What the task requires | Starting at the line with "def State.aerFunc (s" and going on through the line with "if s.role p", reproduce each line in the records below exactly and nothing more.

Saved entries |
■ ■ ■ ■ ■

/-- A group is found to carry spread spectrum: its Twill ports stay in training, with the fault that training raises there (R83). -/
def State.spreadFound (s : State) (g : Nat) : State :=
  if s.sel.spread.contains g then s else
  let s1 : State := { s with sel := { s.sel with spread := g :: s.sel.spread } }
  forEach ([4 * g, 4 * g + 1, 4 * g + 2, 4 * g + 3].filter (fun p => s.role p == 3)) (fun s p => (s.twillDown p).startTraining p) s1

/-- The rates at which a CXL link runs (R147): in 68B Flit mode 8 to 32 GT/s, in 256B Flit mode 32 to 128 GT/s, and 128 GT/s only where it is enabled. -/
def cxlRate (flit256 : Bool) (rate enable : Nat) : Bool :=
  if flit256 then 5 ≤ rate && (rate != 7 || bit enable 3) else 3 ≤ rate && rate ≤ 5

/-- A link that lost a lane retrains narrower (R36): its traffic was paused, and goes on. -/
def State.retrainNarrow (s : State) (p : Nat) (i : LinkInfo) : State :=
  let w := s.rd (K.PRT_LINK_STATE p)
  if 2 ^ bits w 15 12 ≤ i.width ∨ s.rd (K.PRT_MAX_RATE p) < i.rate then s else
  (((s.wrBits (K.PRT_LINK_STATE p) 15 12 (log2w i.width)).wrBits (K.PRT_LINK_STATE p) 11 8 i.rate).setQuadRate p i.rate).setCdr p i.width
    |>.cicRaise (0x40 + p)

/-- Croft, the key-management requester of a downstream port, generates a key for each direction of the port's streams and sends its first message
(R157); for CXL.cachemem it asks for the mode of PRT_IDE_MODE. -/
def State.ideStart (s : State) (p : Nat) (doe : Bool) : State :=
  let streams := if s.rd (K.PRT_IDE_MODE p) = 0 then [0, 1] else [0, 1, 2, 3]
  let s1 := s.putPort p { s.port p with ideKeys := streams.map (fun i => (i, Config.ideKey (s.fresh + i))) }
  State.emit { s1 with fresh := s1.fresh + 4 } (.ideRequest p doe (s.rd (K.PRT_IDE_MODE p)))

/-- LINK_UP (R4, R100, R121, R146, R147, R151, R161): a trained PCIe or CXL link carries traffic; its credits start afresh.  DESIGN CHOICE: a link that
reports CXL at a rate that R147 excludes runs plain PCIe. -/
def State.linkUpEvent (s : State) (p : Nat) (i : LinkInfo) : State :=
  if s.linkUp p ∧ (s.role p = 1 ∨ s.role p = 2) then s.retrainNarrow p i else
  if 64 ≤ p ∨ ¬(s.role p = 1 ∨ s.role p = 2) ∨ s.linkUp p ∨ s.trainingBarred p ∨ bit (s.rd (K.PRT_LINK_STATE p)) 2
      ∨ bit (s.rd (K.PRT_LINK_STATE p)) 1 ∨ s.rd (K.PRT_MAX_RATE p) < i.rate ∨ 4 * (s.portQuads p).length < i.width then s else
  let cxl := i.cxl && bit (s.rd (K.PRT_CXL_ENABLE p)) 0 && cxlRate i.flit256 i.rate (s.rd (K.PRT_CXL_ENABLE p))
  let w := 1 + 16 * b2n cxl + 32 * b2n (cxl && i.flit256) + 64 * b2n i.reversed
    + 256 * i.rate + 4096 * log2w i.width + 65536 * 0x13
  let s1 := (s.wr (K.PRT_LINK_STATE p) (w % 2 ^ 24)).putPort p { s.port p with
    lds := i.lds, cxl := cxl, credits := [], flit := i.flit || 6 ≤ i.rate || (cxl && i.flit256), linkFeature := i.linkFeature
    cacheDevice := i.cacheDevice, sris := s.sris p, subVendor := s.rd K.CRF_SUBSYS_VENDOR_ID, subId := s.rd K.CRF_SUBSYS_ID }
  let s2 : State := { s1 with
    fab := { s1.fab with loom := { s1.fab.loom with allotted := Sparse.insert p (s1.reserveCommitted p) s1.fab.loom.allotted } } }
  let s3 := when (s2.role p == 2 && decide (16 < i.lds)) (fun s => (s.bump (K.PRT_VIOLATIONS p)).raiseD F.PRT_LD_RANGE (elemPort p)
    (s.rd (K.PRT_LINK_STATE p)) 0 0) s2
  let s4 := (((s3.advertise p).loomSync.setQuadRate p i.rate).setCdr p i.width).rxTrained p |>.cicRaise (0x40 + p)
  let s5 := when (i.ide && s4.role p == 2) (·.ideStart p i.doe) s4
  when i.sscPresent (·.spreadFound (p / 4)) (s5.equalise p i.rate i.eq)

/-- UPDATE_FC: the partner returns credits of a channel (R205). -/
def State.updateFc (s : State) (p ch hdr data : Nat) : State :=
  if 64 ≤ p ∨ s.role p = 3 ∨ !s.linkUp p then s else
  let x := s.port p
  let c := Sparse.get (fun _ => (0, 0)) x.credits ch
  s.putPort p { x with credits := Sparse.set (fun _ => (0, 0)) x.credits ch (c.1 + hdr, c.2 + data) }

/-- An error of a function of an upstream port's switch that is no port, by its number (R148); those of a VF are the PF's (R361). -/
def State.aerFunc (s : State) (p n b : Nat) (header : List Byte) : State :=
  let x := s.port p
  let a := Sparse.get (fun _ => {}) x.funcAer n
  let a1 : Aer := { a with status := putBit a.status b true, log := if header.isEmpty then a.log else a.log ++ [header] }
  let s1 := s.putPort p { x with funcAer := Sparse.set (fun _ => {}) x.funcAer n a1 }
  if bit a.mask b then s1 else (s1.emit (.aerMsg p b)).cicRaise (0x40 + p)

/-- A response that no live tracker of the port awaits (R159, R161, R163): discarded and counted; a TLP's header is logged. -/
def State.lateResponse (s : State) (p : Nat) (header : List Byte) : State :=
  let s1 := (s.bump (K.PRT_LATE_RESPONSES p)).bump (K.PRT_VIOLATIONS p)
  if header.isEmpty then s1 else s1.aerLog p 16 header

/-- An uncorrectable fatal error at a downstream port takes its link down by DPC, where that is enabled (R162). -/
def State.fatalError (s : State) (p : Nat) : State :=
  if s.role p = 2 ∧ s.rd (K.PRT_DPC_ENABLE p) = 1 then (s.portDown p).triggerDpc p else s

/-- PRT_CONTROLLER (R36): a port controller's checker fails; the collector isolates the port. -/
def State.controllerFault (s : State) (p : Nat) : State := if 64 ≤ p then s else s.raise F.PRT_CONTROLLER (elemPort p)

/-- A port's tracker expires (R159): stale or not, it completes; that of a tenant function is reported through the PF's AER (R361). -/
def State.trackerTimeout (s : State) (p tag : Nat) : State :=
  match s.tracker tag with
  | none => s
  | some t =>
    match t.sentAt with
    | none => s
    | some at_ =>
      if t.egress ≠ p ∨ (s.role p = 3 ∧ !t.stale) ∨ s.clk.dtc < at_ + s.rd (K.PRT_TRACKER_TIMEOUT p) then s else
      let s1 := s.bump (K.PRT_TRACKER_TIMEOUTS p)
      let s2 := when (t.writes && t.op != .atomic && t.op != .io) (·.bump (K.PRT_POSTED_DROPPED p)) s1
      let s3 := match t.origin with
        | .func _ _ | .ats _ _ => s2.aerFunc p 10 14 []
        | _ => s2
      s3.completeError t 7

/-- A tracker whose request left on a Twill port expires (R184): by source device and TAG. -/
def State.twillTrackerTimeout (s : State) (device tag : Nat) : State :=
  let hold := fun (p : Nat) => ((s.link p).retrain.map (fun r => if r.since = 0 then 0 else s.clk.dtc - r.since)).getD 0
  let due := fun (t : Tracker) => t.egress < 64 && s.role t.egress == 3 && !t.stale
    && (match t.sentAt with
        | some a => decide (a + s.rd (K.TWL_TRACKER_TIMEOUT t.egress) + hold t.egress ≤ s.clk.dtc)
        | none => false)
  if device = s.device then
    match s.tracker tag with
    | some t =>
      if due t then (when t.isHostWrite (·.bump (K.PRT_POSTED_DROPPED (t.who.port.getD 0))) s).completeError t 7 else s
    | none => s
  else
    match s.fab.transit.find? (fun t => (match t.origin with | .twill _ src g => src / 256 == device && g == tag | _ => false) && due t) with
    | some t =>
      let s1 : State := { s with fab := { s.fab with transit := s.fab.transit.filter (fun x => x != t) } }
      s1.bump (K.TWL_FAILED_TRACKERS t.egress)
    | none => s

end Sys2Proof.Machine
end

■ ■ ■ ■ ■

Response for this exercise |
def State.aerFunc (s : State) (p n b : Nat) (header : List Byte) : State :=
  let x := s.port p
  let a := Sparse.get (fun _ => {}) x.funcAer n
  let a1 : Aer := { a with status := putBit a.status b true, log := if header.isEmpty then a.log else a.log ++ [header] }
  let s1 := s.putPort p { x with funcAer := Sparse.set (fun _ => {}) x.funcAer n a1 }
  if bit a.mask b then s1 else (s1.emit (.aerMsg p b)).cicRaise (0x40 + p)

/-- A response that no live tracker of the port awaits (R159, R161, R163): discarded and counted; a TLP's header is logged. -/
def State.lateResponse (s : State) (p : Nat) (header : List Byte) : State :=
  let s1 := (s.bump (K.PRT_LATE_RESPONSES p)).bump (K.PRT_VIOLATIONS p)
  if header.isEmpty then s1 else s1.aerLog p 16 header

/-- An uncorrectable fatal error at a downstream port takes its link down by DPC, where that is enabled (R162). -/
def State.fatalError (s : State) (p : Nat) : State :=
  if s.role p = 2 ∧ s.rd (K.PRT_DPC_ENABLE p) = 1 then (s.portDown p).triggerDpc p else s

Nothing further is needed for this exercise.